Goal of the exercise ▸ Some lines below hold "other". Pick them out and copy them.

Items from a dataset
%%
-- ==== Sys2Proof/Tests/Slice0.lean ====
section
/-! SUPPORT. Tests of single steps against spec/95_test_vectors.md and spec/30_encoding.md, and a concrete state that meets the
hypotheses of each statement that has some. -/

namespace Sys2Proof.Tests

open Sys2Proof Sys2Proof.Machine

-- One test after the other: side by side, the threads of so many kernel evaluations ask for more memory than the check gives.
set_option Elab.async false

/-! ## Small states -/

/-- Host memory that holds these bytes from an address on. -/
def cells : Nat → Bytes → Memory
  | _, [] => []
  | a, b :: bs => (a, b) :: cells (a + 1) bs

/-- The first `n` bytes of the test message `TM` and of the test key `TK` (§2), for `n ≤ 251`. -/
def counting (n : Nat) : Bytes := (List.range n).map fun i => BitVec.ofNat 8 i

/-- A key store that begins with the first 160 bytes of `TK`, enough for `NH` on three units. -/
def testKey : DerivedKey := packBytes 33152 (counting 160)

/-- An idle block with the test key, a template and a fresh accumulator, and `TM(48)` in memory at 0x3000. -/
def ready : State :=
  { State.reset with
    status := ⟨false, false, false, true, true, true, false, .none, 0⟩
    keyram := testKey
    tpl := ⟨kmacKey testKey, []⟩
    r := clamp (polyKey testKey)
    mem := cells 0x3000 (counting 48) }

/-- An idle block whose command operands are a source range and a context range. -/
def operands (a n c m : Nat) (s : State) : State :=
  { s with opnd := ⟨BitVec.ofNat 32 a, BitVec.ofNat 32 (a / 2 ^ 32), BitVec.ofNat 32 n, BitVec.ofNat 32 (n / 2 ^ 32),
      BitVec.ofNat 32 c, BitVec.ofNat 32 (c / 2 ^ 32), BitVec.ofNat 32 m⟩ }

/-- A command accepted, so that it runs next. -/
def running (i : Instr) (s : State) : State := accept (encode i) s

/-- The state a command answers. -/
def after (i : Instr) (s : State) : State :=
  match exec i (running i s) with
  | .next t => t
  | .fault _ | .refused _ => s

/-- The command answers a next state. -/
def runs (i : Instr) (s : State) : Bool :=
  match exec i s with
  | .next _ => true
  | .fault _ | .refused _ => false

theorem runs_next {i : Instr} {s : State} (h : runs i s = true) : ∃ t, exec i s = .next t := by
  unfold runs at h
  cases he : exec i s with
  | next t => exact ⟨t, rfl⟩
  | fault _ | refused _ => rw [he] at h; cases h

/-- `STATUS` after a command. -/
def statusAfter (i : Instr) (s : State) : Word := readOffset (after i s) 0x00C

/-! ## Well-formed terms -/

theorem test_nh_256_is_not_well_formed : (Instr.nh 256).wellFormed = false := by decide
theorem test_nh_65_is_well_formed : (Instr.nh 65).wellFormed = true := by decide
%%
%%
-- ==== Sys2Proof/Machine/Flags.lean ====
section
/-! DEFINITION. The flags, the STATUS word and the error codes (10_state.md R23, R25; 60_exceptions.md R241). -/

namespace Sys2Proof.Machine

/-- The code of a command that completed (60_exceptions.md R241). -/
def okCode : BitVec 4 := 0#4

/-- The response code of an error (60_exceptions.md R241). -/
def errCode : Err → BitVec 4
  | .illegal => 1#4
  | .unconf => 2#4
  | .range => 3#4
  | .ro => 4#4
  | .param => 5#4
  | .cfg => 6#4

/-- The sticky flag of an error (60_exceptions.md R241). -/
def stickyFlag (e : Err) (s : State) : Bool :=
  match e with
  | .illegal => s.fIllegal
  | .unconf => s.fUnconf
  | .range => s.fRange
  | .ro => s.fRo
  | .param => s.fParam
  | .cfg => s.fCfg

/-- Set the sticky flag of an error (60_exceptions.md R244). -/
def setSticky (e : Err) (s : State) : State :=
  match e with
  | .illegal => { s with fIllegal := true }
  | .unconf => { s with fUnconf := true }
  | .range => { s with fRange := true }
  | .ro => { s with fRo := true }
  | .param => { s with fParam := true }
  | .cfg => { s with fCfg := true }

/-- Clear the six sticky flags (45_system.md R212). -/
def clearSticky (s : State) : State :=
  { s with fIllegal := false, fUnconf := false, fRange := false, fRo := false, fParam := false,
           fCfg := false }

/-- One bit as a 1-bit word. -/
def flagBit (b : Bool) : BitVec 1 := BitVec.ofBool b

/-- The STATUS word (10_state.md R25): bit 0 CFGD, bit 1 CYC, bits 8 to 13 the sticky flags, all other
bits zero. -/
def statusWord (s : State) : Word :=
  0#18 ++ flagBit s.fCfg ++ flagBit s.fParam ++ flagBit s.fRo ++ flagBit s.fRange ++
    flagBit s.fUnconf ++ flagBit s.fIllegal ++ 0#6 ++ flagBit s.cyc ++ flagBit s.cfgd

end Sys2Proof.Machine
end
%%
%%
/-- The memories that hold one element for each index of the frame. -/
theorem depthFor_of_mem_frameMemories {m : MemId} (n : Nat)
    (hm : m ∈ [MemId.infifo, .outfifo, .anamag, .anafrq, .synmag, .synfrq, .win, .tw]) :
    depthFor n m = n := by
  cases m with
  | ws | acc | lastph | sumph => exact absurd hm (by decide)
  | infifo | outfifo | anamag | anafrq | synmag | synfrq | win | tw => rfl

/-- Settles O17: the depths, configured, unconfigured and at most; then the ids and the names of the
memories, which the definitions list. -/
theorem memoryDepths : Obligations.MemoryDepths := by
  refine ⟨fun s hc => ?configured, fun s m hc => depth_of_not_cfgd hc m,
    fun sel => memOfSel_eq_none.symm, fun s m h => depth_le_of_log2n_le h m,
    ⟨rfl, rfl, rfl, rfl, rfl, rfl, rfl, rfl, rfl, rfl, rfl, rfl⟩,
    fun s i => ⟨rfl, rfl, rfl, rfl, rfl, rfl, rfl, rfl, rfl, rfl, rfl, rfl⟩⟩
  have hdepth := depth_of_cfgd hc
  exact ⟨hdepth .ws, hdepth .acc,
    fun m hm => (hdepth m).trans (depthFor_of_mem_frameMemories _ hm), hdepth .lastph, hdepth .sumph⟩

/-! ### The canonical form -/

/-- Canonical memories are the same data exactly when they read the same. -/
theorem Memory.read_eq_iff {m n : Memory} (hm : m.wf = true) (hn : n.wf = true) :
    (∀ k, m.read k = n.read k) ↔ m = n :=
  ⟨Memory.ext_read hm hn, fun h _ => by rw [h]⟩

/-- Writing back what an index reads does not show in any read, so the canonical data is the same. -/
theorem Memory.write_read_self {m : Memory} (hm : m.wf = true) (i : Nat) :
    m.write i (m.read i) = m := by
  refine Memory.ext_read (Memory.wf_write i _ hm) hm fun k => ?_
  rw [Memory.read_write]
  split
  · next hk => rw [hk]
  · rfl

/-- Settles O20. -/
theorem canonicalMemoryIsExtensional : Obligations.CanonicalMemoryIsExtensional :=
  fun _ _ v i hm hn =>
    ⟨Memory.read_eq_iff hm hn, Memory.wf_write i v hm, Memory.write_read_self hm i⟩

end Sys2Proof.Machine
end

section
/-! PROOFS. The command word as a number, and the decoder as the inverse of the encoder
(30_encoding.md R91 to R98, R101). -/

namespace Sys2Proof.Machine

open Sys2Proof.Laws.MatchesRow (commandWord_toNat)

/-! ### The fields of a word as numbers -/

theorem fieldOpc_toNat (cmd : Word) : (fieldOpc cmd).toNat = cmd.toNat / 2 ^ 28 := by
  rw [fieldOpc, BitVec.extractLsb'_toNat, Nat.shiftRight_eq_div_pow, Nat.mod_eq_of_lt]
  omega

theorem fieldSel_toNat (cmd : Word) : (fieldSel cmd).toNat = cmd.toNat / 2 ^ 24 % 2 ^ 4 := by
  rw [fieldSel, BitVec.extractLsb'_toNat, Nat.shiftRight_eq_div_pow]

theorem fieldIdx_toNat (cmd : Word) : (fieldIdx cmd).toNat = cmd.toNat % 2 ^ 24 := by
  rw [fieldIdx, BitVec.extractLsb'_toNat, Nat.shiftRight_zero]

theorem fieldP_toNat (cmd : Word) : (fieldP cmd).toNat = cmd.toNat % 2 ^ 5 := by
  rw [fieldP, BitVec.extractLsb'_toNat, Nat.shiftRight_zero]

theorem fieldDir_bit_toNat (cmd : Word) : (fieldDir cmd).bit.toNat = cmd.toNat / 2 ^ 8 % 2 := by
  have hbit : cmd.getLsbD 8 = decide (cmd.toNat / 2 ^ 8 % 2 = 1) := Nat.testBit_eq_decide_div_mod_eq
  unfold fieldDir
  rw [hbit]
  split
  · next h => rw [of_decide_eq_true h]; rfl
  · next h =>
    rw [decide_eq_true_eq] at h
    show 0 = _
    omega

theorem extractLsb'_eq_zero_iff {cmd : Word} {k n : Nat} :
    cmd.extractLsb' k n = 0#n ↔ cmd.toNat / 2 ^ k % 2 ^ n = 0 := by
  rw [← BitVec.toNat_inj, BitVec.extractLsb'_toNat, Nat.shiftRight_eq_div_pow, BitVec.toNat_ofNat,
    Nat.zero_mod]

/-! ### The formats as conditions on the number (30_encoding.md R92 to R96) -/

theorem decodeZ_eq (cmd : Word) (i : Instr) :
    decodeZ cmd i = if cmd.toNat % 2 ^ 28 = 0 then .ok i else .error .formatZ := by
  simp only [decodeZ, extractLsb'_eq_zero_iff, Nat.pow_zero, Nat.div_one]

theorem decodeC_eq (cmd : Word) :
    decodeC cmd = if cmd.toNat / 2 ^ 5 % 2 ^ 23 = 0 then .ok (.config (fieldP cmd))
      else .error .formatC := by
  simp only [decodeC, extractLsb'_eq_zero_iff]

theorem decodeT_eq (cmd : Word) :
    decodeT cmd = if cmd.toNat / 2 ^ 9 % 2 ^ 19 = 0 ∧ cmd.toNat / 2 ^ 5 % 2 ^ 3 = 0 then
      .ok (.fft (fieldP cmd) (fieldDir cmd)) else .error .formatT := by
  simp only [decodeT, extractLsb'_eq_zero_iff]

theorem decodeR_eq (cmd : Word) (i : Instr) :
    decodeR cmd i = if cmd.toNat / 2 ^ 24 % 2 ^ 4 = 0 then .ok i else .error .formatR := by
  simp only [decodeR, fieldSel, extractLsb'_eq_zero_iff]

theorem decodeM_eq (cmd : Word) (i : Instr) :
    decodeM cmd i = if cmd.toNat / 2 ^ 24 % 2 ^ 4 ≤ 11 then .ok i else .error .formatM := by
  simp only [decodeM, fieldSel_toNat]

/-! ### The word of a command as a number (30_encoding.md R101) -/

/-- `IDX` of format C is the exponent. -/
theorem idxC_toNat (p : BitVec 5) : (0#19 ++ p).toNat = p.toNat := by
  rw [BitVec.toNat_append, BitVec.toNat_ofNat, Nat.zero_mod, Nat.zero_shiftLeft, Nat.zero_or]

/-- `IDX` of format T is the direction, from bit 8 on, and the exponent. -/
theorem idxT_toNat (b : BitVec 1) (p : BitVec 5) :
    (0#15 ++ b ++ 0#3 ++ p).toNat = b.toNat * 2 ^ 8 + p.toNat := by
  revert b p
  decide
%%
Answer box ▸
-- One test after the other: side by side, the threads of so many kernel evaluations ask for more memory than the check gives.
/-- The STATUS word (10_state.md R25): bit 0 CFGD, bit 1 CYC, bits 8 to 13 the sticky flags, all other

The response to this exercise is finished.